● **What is expected**: Give back only the lines in the records below from the one with "on (log 4). -/" to the one with "poly := 0x1021", both inclusive, word for word.

● **Extracted records**:
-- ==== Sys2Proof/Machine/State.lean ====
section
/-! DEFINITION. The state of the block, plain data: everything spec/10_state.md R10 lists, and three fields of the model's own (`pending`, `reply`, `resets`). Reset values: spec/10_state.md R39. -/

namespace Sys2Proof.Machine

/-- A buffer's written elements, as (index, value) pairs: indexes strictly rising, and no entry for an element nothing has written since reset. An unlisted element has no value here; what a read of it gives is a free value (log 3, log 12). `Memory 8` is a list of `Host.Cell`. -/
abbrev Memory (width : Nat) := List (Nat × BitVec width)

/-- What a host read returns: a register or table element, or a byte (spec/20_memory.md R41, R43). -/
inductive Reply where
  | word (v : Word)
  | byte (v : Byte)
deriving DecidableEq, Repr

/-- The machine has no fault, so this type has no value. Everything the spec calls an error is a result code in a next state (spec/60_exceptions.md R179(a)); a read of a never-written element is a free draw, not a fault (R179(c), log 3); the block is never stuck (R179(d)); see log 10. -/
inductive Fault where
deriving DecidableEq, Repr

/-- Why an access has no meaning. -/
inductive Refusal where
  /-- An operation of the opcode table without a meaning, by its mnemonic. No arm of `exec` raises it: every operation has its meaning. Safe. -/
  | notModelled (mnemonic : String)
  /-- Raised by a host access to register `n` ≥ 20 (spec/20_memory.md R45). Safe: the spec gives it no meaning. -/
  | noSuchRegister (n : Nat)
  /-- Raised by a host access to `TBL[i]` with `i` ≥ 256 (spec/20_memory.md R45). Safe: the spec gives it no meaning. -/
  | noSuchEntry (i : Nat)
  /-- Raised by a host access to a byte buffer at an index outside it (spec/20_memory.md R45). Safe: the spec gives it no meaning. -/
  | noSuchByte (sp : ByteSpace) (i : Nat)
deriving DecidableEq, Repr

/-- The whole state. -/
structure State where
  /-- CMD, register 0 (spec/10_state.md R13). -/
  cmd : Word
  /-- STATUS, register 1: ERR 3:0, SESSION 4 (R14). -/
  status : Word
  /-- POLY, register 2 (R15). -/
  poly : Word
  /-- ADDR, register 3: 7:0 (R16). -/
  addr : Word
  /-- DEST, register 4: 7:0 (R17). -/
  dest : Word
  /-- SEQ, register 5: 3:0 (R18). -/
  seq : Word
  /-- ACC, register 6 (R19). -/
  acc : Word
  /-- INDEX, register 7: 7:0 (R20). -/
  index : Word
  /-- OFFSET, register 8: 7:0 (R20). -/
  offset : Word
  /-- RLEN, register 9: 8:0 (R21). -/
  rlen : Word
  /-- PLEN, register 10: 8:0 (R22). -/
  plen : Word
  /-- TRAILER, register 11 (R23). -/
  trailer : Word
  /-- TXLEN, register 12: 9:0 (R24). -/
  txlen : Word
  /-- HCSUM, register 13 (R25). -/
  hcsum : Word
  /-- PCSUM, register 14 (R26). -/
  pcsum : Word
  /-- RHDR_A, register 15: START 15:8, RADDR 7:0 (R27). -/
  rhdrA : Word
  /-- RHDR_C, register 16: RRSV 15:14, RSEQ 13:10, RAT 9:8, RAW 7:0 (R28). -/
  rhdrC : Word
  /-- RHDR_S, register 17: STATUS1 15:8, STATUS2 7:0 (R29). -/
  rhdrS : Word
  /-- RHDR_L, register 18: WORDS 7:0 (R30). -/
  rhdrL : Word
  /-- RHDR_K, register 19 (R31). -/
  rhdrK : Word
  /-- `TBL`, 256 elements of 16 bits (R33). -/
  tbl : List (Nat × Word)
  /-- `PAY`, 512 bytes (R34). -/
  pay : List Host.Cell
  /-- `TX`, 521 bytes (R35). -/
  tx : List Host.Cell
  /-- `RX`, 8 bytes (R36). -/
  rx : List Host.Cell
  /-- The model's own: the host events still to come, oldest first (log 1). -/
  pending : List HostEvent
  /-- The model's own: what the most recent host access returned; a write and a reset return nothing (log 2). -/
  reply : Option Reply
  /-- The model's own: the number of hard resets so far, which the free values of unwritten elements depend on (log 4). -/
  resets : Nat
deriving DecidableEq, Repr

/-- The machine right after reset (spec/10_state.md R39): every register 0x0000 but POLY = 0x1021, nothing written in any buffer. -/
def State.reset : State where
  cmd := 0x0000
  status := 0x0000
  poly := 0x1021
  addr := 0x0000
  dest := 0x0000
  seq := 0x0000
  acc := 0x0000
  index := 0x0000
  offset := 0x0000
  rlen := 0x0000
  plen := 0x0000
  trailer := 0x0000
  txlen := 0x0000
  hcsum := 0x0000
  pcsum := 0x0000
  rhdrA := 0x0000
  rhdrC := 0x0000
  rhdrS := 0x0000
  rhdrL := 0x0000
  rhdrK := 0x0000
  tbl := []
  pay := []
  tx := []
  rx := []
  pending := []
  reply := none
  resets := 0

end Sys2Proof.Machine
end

● **Exercise response**:
  /-- The model's own: the number of hard resets so far, which the free values of unwritten elements depend on (log 4). -/
  resets : Nat
deriving DecidableEq, Repr

/-- The machine right after reset (spec/10_state.md R39): every register 0x0000 but POLY = 0x1021, nothing written in any buffer. -/
def State.reset : State where
  cmd := 0x0000
  status := 0x0000
  poly := 0x1021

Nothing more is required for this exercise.